There is great fear amongst crypto traders as of late. The digital currency space has been marred heavily in recent weeks by several price dips that have ultimately knocked roughly $2 trillion off the market’s overall value.
Crypto Is Going Down, Down, Down
Bitcoin – the world’s number one digital currency by market – has fallen from its November high of about $68,000 per unit to just over $20,000, meaning it has lost more than 70 percent of its value in just seven to eight months. To put things bluntly, things aren’t looking bright.
Sam Bankman-Fried – the man behind the digital currency exchange FTX – says the sentiment in the space has shifted to one of extreme worry and negativity. He says the Federal Reserve is largely to blame for the ongoing crypto crash in that the organization has recently implemented the largest rate hike of the last 28 years, and it doesn’t look like things are going to calm down anytime soon.
Most financial officials say we’re headed towards recession territory, suggesting the Fed may even move closer towards cutting homes, automobiles, and other large purchases off permanently from those looking to improve their lives.
In a recent interview, Bankman-Fried said:
Literally, markets are scared.
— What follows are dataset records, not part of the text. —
-- ==== Sys2Proof/Config.lean ====
section
/-!
DEFINITION. What an implementation fixes: the OPEN build parameters (spec/00_scope.md rule R9), the constants the
spec decided (R9), and the free contents of unwritten frame memory (spec/93_implementation_defined.md U1).
-/

namespace Sys2Proof

/-- The OPEN build-time parameters of R9. The model takes them as a record; no value is decided.
The record rides in `State` (assumption log 1) and no step writes it. -/
structure Params where
  /-- `K`, payload bytes per codeword -/
  K : Nat
  /-- `P`, parity bytes per codeword -/
  P : Nat
  /-- `T_LO`, low threshold of the dead zone -/
  tLo : Nat
  /-- `T_HI`, high threshold of the dead zone -/
  tHi : Nat
  /-- `W_REF`, reference frame width for rescaling -/
  wRef : Nat
  /-- `B_REF`, reference block side for rescaling -/
  bRef : Nat
  deriving DecidableEq, Repr

/-- `N = K + P`, the bytes of a codeword (R9). -/
def Params.N (p : Params) : Nat := p.P + p.K

/-- `T = floor(P / 2)`, the correctable symbol errors of a codeword (R9). -/
def Params.T (p : Params) : Nat := p.P / 2

/-- `PRIM`, the field polynomial of GF(256) (R9, R162). -/
def Config.prim : BitVec 15 := 0x11D

/-- `ALPHA`, the generator element (R9, R163). -/
def Config.alpha : Byte := 0x02

/-- `FCR`, the exponent of the first root of the code generator polynomial (R9, R166). -/
def Config.fcr : Nat := 0

/-- `PLACEHOLDER`, the digit stored for an indeterminate block (R9, R221). -/
def Config.placeholder : Digit := 0

/-- `PAD`, the byte appended to a short last chunk (R9, R174). -/
def Config.pad : Byte := 0x00

/-- `SNAP_T`, the snap threshold of the nearest-corner classifier (R9, R134). -/
def Config.snapT : Nat := 128

/-- The blank value of a frame byte (R241). -/
def Config.blank : Byte := 0x00

/-- The size in bytes of the physical frame array, `3 * 4095 * 4095` (R50). -/
def Config.frameCapacity : Nat := 50307075

/-- A parameter record from six free numbers. Whatever the numbers are the record meets R9, and every record
that meets R9 comes from some numbers (`ofFree_wellFormed`, `ofFree_onto` in Laws/Config.lean). -/
def Params.ofFree (k halfP lo hi w b : Nat) : Params where
  K := k % 255 + 1
  P := 2 * (halfP % ((254 - k % 255) / 2 + 1))
  tLo := lo % (hi % 256 + 1)
  tHi := hi % 256
  wRef := w % 4095 + 1
  bRef := b % (w % 4095 + 1) + 1

/-- A free number behind `K`: OPEN (R9, D3; assumption log 1). -/
opaque Config.freeK : Nat
/-- A free number behind `P`: OPEN (R9, D3; assumption log 1). -/
opaque Config.freeHalfP : Nat
/-- A free number behind `T_LO`: OPEN (R9, D3; assumption log 1). -/
opaque Config.freeTLo : Nat
/-- A free number behind `T_HI`: OPEN (R9, D3; assumption log 1). -/
opaque Config.freeTHi : Nat
/-- A free number behind `W_REF`: OPEN (R9, D3; assumption log 1). -/
opaque Config.freeWRef : Nat
/-- A free number behind `B_REF`: OPEN (R9, D3; assumption log 1). -/
opaque Config.freeBRef : Nat

/-- The parameters the block was built with: some record that meets R9, and nothing more is known of it. -/
def Config.build : Params :=
  Params.ofFree Config.freeK Config.freeHalfP Config.freeTLo Config.freeTHi Config.freeWRef Config.freeBRef

/-- U1: the byte of `FRAME` at an address that nothing has written since the hardware reset with that number:
an arbitrary but fixed byte, of which nothing can be proved (assumption log 2). -/
opaque Config.powerOnByte (epoch address : Nat) : Byte

end Sys2Proof
end

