-- ==== Sys2Proof/Machine/Classifier.lean ====
section
/-!
DEFINITION. Unit BCC: the block classifier (spec/42_block_classifier.md). The unit is stateless.
-/

namespace Sys2Proof.Machine

/-- A classifier result: an explicit tagged sum, not a sentinel colour (R14, R131). -/
inductive ClassResult where
  | resolved (c : Color)
  | indeterminate
  deriving DecidableEq, Repr

/-- The response value of a classifier result (R131). -/
def classField : ClassResult → Word48
  | .resolved c => flagged false c.toWord
  | .indeterminate => flagged true 0

/-! ### Comparator primitives -/

/-- The distance of a channel to the nearer extreme (R132). -/
def channelScore (v : Byte) : Nat := min (255 - v.toNat) v.toNat

/-- `score(p)` (R132). -/
def score (p : Color) : Nat := channelScore p.r + channelScore p.g + channelScore p.b

/-- `snap1(v)` (R134). -/
def snapChannel (v : Byte) : Byte := if v.toNat < Config.snapT then 0 else 255

/-- `snap(p)` (R134). -/
def snap (p : Color) : Color := ⟨snapChannel p.r, snapChannel p.g, snapChannel p.b⟩

/-- The classes of a channel under the dead-zone thresholds (R135). -/
inductive Level where
  | lo
  | hi
  | dead
  deriving DecidableEq, Repr

/-- `thr(S, n)`: the average `S/n` compared exactly; the endpoints are dead (R135). -/
def threshold (p : Params) (sum n : Nat) : Level :=
  if sum < p.tLo * n then .lo else if p.tHi * n < sum then .hi else .dead

/-- `lvl` (R136). -/
def levelByte : Level → Byte
  | .lo => 0
  | .hi => 255
  | .dead => 0

/-- The result of the three channel classes: one dead channel makes the whole result indeterminate (R136, R141). -/
def combineLevels (r g b : Level) : ClassResult :=
  if r = .dead ∨ g = .dead ∨ b = .dead then .indeterminate
  else .resolved ⟨levelByte r, levelByte g, levelByte b⟩

/-! ### Strategy 0: nearest corner -/

/-- The pixel kept when `ps` are scanned after `best`: a later one only with a strictly lower score (R137). -/
def keepBest (best : Color) (ps : List Color) : Color :=
  ps.foldl (fun best p => if score p < score best then p else best) best

/-- `classifyNC(i)` (R137). -/
def State.classifyNearest (s : State) (i : Nat) : ClassResult :=
  .resolved (snap (keepBest (s.pixel (s.origin i).1 (s.origin i).2)
    ((s.blockPixels i).map fun q => s.pixel q.1 q.2)))

/-! ### Strategy 1: thresholded neighbourhood average -/

/-- The representative pixel of block `i` (R139). -/
def State.centre (s : State) (i : Nat) : Nat × Nat :=
  ((s.origin i).1 + s.geomB.toNat / 2, (s.origin i).2 + s.geomB.toNat / 2)

/-- The coordinates `c - 1`, `c`, `c + 1` that lie in `0 .. bound - 1` (R140). -/
def nearCoordinates (c bound : Nat) : List Nat :=
  (List.range 3).filterMap fun e => if 1 ≤ c + e ∧ c + e - 1 < bound then some (c + e - 1) else none

/-- `nbhd(i)`, clipped at the image edges (R140). -/
def State.neighbourhood (s : State) (i : Nat) : List (Nat × Nat) :=
  (nearCoordinates (s.centre i).2 s.geomH.toNat).flatMap fun y =>
    (nearCoordinates (s.centre i).1 s.geomW.toNat).map fun x => (x, y)

/-- The sum of one channel over pixels (R141). -/
def channelSum (channel : Color → Byte) (ps : List Color) : Nat := (ps.map fun p => (channel p).toNat).sum

/-- `classifyTH(i)` (R141). -/
def State.classifyThreshold (s : State) (i : Nat) : ClassResult :=
  let ps := (s.neighbourhood i).map fun q => s.pixel q.1 q.2
  combineLevels (threshold s.cfg (channelSum Color.r ps) ps.length)
    (threshold s.cfg (channelSum Color.g ps) ps.length)
    (threshold s.cfg (channelSum Color.b ps) ps.length)

/-- `classify(i)`: the strategy that `CLS_CTRL` selects (R130, R144). -/
def State.classify (s : State) (i : Nat) : ClassResult :=
  match s.clsCtrl with
  | .nearestCorner => s.classifyNearest i
  | .thresholded => s.classifyThreshold i

/-! ### Operations -/

/-- `BCC.SCORE p` (R133). -/
def execBccScore (p : BitVec 24) (s : State) : Host.Outcome State Fault Refusal :=
  command s (.ok ⟨s, numField (score (colorOfWord p)), []⟩)

/-- `BCC.SNAP p` (R134). -/
def execBccSnap (p : BitVec 24) (s : State) : Host.Outcome State Fault Refusal :=
  command s (.ok ⟨s, field (snap (colorOfWord p)).toWord, []⟩)

/-- The classes of one pixel's channels, combined (R136). -/
def thresholdPixel (cfg : Params) (p : Color) : ClassResult :=
  combineLevels (threshold cfg p.r.toNat 1) (threshold cfg p.g.toNat 1) (threshold cfg p.b.toNat 1)

/-- `BCC.THRESH p` (R136). -/
def execBccThresh (p : BitVec 24) (s : State) : Host.Outcome State Fault Refusal :=
  command s (.ok ⟨s, classField (thresholdPixel s.cfg (colorOfWord p)), []⟩)

/-- `BCC.CLSNC i` (R138). -/
def execBccClsnc (i : BlockIndex) (s : State) : Host.Outcome State Fault Refusal :=
  command s (onBlock s 0x33 i (.ok ⟨s, classField (s.classifyNearest i.toNat), []⟩))

/-- `BCC.CLSTH i` (R142). -/
def execBccClsth (i : BlockIndex) (s : State) : Host.Outcome State Fault Refusal :=
  command s (onBlock s 0x34 i (.ok ⟨s, classField (s.classifyThreshold i.toNat), []⟩))

/-- `BCC.CLASSIFY i` (R144). -/
def execBccClassify (i : BlockIndex) (s : State) : Host.Outcome State Fault Refusal :=
  command s (onBlock s 0x35 i (.ok ⟨s, classField (s.classify i.toNat), []⟩))

end Sys2Proof.Machine
end

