/-- R251 with R184, R189 and R253: a block that completes a codeword: the codeword is passed on or corrected, its payload
is output up to the target length, and the packer is emptied; or it is uncorrectable and nothing of it is output. -/
def Obligations.DecodeBlockOutputsACodeword : Prop :=
  ∀ (s : State) (d : Digit) (indet : Bool), Inv s → s.fault = none → 0 < s.cnt →
    s.outCnt.toNat < s.tgtLen.toNat → s.frameValid = true → BlockReads s d indet →
    s.dcnt.toNat = 2 → s.cwcnt.toNat + 1 = s.cfg.N →
    let wrap : Bool := decide (s.cur.toNat + 1 = s.cnt)
    let cur' : BitVec 24 := if s.cur.toNat + 1 = s.cnt then 0 else s.cur + 1
    let word : List Byte := s.cwbuf.set s.cwcnt.toNat (BitVec.ofNat 8 (8 * s.dacc.toNat + d.toNat))
    let flag : Bool := s.cflag || indet
    let n : Nat := min s.cfg.K (s.tgtLen.toNat - s.outCnt.toNat)
    (∀ c, (flag = false ∧ c = word) ∨ (flag = true ∧ rsCorrect s.cfg.P word = some c) →
      exec .decBlock s = .next { s with
        dacc := 0, dcnt := 0, cwbuf := word, cwcnt := 0, cflag := false, cwidx := s.cwidx + 1,
        rsdBuf := c, rsdCnt := BitVec.ofNat 8 s.cfg.N, rsdOk := true, outCnt := s.outCnt + BitVec.ofNat 48 n,
        cur := cur', frameValid := !wrap,
        response := some ⟨0, BitVec.ofNat 48 (256 * n + (if indet then 4 else 0) +
          (if s.tgtLen.toNat ≤ s.outCnt.toNat + n then 2 else 0) + (if wrap then 1 else 0)),
          (c.take n).map .outByte⟩ }) ∧
    (flag = true → rsCorrect s.cfg.P word = none →
      exec .decBlock s = .next (s.takeFault .uncorrectableCodeword s.cwidx))

/-- R255: THE ROUND TRIP. The frames that the canonical encode of a payload emits, given unchanged and in order to the
canonical decode on a block with the same parameters and geometry, give the payload back, no command faulting and no
block indeterminate, with strategy 0, or with strategy 1 under its preconditions. -/
def Obligations.DecodeInvertsEncode : Prop :=
  ∀ (s v : State) (w h b : BitVec 12) (strat : BitVec 1) (p : List Byte),
    Inv s → s.fault = none → Inv v → v.fault = none → v.cfg = s.cfg →
    0 < w.toNat / b.toNat * (h.toNat / b.toNat) → p.length < 2 ^ 48 →
    strat = 0 ∨ (3 ≤ b.toNat ∧ 1 ≤ s.cfg.tLo ∧ s.cfg.tHi ≤ 254) →
    ∃ (t : State) (frames : List (List Byte)) (u x : State),
      session ([.csrwGeomW w, .csrwGeomH h, .csrwGeomB b, .encStart] ++ p.map .encByte ++ [.encEnd]) s =
        some (t, frames.map .emitFrame) ∧
      session [.csrwGeomW w, .csrwGeomH h, .csrwGeomB b, .csrwClsCtrl strat,
        .csrwTgtLen (BitVec.ofNat 48 p.length), .decStart] v = some (u, []) ∧
      decodeFrames frames u = some (x, p.map .outByte) ∧ x.fault = none ∧ x.done = true

/-- R314 (encode) with R245: at the end of an encode session the whole state, `FRAME` included, is that after
`ENC.START`, but for the response; so a second session may follow without `ENC.START`. That `DSC_BYTE` is among the
registers meant is the model's reading (log 6). -/
def Obligations.EncodeEndRestoresTheStartState : Prop :=
  ∀ (s : State) (p q : List Byte), Inv s → s.fault = none → 0 < s.cnt →
    ∃ (u t v : State) (frames : List Event),
      exec .encStart s = .next u ∧
      session (p.map .encByte ++ [.encEnd]) u = some (t, frames) ∧
      t = { u with response := t.response } ∧
      session (q.map .encByte ++ [.encEnd]) t = some (v, s.sessionFrames (digitStream (eccEncode s.cfg q))) ∧
      v = { u with response := v.response }

end
end

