-- ==== Sys2Proof/Tests/Slice0.lean ====
section
/-!
SUPPORT. Small tests. Expected results come from spec/95_test_vectors.md and the worked examples of the rules, and are
named after them (AL, BC, CL, RS, FL, EN and programs P1 to P3 of that file). At the end one witness for every statement
that has hypotheses: a concrete state and operands that meet all of them together, each clause at a boundary value.
-/

namespace Sys2Proof.Tests

open Sys2Proof.Machine

/-! ### Well-formedness: one ill-formed parameter record for each check of R9 -/

theorem test_wf_vectors : (⟨4, 4, 85, 170, 1920, 8⟩ : Params).WellFormed := by decide
theorem test_wf_refuses_K_zero : ¬ (⟨0, 4, 85, 170, 1920, 8⟩ : Params).WellFormed := by decide
theorem test_wf_refuses_P_odd : ¬ (⟨4, 3, 85, 170, 1920, 8⟩ : Params).WellFormed := by decide
theorem test_wf_refuses_N_256 : ¬ (⟨252, 4, 85, 170, 1920, 8⟩ : Params).WellFormed := by decide
theorem test_wf_refuses_T_LO_above_T_HI : ¬ (⟨4, 4, 171, 170, 1920, 8⟩ : Params).WellFormed := by decide
theorem test_wf_refuses_T_HI_256 : ¬ (⟨4, 4, 85, 256, 1920, 8⟩ : Params).WellFormed := by decide
theorem test_wf_refuses_W_REF_zero : ¬ (⟨4, 4, 85, 170, 0, 0⟩ : Params).WellFormed := by decide
theorem test_wf_refuses_W_REF_4096 : ¬ (⟨4, 4, 85, 170, 4096, 8⟩ : Params).WellFormed := by decide
theorem test_wf_refuses_B_REF_zero : ¬ (⟨4, 4, 85, 170, 1920, 0⟩ : Params).WellFormed := by decide
theorem test_wf_refuses_B_REF_above_W_REF : ¬ (⟨4, 4, 85, 170, 8, 9⟩ : Params).WellFormed := by decide

/-! ### Decoding: every constructor from a word written out from R81, R82 and the table of R85 -/

/-- A word decodes to an instruction. -/
def decodesTo (w : Word) (i : Instr) : Bool := decide (decodeTableWord 64 w.toNat = some i)

/-- A word is refused with this reason. -/
def refusedAs (w : Word) (e : DecodeError) : Bool :=
  match decode w with
  | .ok _ => false
  | .error f => decide (f = e)

theorem test_decode_sys : decodesTo 0x0100000000000000 .sysReset ∧ decodesTo 0x0200000000000004 .sysAbortSink ∧
    decodesTo 0x0200000000000005 .sysAbortSource := by decide
theorem test_decode_ace_acd : decodesTo 0x1000000000000006 (.aceColorof 6) ∧
    decodesTo 0x200000000000FFFF (.acdDigitof 0x00FFFF) := by decide
theorem test_decode_bcc_pixel : decodesTo 0x3000000000F01005 (.bccScore 0xF01005) ∧
    decodesTo 0x3100000000F01005 (.bccSnap 0xF01005) ∧ decodesTo 0x320000000010F020 (.bccThresh 0x10F020) := by decide
theorem test_decode_bcc_block : decodesTo 0x3300000000000001 (.bccClsnc 1) ∧
    decodesTo 0x3400000000FFFFFF (.bccClsth 0xFFFFFF) ∧ decodesTo 0x3500000000000002 (.bccClassify 2) := by decide
theorem test_decode_rse : decodesTo 0x4000000000000000 .rseStart ∧ decodesTo 0x410000000000002A (.rseByte 0x2A) ∧
    decodesTo 0x4200000000000003 (.rsePar 3) := by decide
theorem test_decode_rsd : decodesTo 0x5000000000000000 .rsdStart ∧ decodesTo 0x51000000000000E2 (.rsdByte 0xE2) ∧
    decodesTo 0x5200000000000000 (.rsdDecode 0) ∧ decodesTo 0x5200000000000001 (.rsdDecode 1) ∧
    decodesTo 0x5300000000000007 (.rsdRead 7) ∧ decodesTo 0x5400000000000002 (.rsdSynd 2) := by decide
theorem test_decode_flg : decodesTo 0x6000000000000000 .flgBlkcnt ∧ decodesTo 0x6100000000FFE000 (.flgBlkorg 0xFFE000) ∧
    decodesTo 0x6200000000000000 .flgCurrst ∧ decodesTo 0x6300000000000000 .flgCurnext ∧
    decodesTo 0x6400000000000000 .flgRescale := by decide
theorem test_decode_ssp : decodesTo 0x7000000000000000 .sspStart ∧ decodesTo 0x710000000000000D (.sspPush 1 5) ∧
    decodesTo 0x7100000000000006 (.sspPush 0 6) ∧ decodesTo 0x7200000000000001 (.sspCwrd 1) ∧
    decodesTo 0x7300000000000000 .sspCwpop := by decide
theorem test_decode_dsc : decodesTo 0x800000000000002A (.dscLoad 0x2A) ∧ decodesTo 0x8100000000000000 .dscNext ∧
    decodesTo 0x8200000000000007 (.dscExpand 7) := by decide
theorem test_decode_enc : decodesTo 0x9000000000000000 .encStart ∧ decodesTo 0x91000000000000FF (.encByte 0xFF) ∧
    decodesTo 0x9200000000000000 .encEnd := by decide
theorem test_decode_dec : decodesTo 0xA000000000000000 .decStart ∧ decodesTo 0xA100000000000000 .decFrame ∧
    decodesTo 0xA200000000000000 .decBlock ∧ decodesTo 0xA300000000000000 .decEos := by decide
theorem test_decode_csr : decodesTo 0xE700000000000000 (.csrr 7) ∧ decodesTo 0xF20000000000000C (.csrwGeomW 12) ∧
    decodesTo 0xF300000000000FFF (.csrwGeomH 4095) ∧ decodesTo 0xF400000000000002 (.csrwGeomB 2) ∧
    decodesTo 0xF900000000000001 (.csrwClsCtrl 1) ∧ decodesTo 0xFA00FFFFFFFFFFFF (.csrwTgtLen 0xFFFFFFFFFFFF) := by
  decide

/-- EN1 to EN7. -/
theorem test_decode_refuses_unassigned : refusedAs 0x0000000000000000 .unassignedOp ∧
    refusedAs 0x0300000000000000 .unassignedOp ∧ refusedAs 0xB000000000000000 .unassignedOp ∧
    refusedAs 0x6500000000000000 .unassignedOp ∧ refusedAs 0x1001000000000004 .reservedBits ∧
    refusedAs 0x0100000000000001 .operandBits ∧ refusedAs 0x0200000000000003 .abortCode := by decide
/-- EN10 to EN17, AL20, AL21 and the reserved bits of sections 2.5 and 2.6. -/
theorem test_decode_refuses_reserved : refusedAs 0xE000000000000001 .operandBits ∧
    refusedAs 0xF000000000000000 .readOnlyCsr ∧ refusedAs 0xF500000000000001 .readOnlyCsr ∧
    refusedAs 0xF200000000001000 .operandBits ∧ refusedAs 0xF900000000000002 .operandBits ∧
    refusedAs 0xFA01000000000000 .reservedBits ∧ refusedAs 0x9100000000000100 .operandBits ∧
    refusedAs 0x1000000000000008 .operandBits ∧ refusedAs 0x2000000001000000 .operandBits ∧
    refusedAs 0x5200000000000002 .operandBits ∧ refusedAs 0x7100000000000010 .operandBits := by decide

/-! ### States and single steps -/

/-- The parameters of the vectors. -/
def vec : Params := ⟨4, 4, 85, 170, 1920, 8⟩

/-- The block of the vectors after reset. -/
def fresh : State := State.init vec

/-- A state with a geometry. -/
def geom (w h b : Nat) (s : State) : State :=
  { s with geomW := BitVec.ofNat 12 w, geomH := BitVec.ofNat 12 h, geomB := BitVec.ofNat 12 b }

/-- Bytes written as numbers. -/
def bytesOf (l : List Nat) : List Byte := l.map (BitVec.ofNat 8)

/-- A state with a frame loaded. -/
def loaded (l : List Nat) (s : State) : State := { s with frame := Memory.writeFrame [] (bytesOf l) }

/-- The state after the step that takes a word. -/
def after (w : Nat) (s : State) : Option State :=
  match step (s.withFetchWord 64 w) with
  | .next t => some t
  | _ => none

/-- Status and value of the response to a word. -/
def reply (w : Nat) (s : State) : Option (BitVec 4 × Word48) :=
  ((after w s).bind State.response).map fun r => (r.status, r.rsp)

/-- A field of the state after a word. -/
def left {α : Type} (f : State → α) (w : Nat) (s : State) : Option α := (after w s).map f

/-- Frame F1 of section 2.3. -/
def f1 : List Nat :=
  [0x30, 0x20, 0x10, 0xF0, 0x10, 0x05, 0xFF, 0x00, 0xF0, 0xF0, 0x10, 0x05, 0xF0, 0x10, 0x05, 0xF0, 0x10, 0x05] ++
  [0x80, 0x80, 0x80, 0x7F, 0x7F, 0x7F, 0x0A, 0x0A, 0x0A, 0xF0, 0x10, 0x05, 0x80, 0x80, 0x80, 0xF0, 0x10, 0x05] ++
  [0xF5, 0xF5, 0xF5, 0x10, 0x10, 0x10, 0xFF, 0x00, 0xF0, 0xF0, 0x10, 0x05, 0xF0, 0x10, 0x05, 0xF0, 0x10, 0x05]

/-- F1 in its geometry. -/
def onF1 : State := loaded f1 (geom 6 3 3 fresh)

/-- The codeword of the vectors RS5 to RS10. -/
def cw : List Nat := [0x07, 0xFF, 0x00, 0x2A, 0x20, 0x0B, 0xB7, 0x4E]

/-- A full decoder buffer. -/
def rsd (l : List Nat) : State := { fresh with rsdBuf := bytesOf l, rsdCnt := 8 }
The core driver of this has been the Fed.
At the time of writing, food and gas prices have reached sky high, and inflation has shot up to about 8.6 percent, the largest it’s been in roughly 40 years. A few weeks, ago, the Fed issued the following policy statement:
The [Fed’s] commitment to restoring price stability – which is necessary for sustaining a strong labor market – is unconditional.
Many industry experts also believe rates will likely hit the highest they’ve been since 2008 in coming weeks, meaning the great financial crisis we thought was over and done with 14 years ago may be rearing its ugly head once again. Alex Kuptsikevich – a senior market analyst at FX Pro – mentioned in a recent discussion:
The bear market will likely continue until we hear from the Fed the first hints of a halt to aggressive policy tightening.
Things May Not End Just Yet
Joe DiPasquale – chief executive of bitcoin and crypto hedge fund Bit Bull Capital – also threw his two cents into the mix, stating:
What should be noted is that important options expiries are coming up in the next few days, so volatility can be expected, but the macro trend is likely to remain bearish until we see the Fed changing or at least relaxing their stance in July’s [rate-setting] Federal Open Market Committee meeting.
In many ways, we appear to be right back where we were in 2018. At that time, bitcoin was enduring the biggest crash of its existence, with the asset losing about 70 percent of its overall value and falling into the mid-$3,000 range.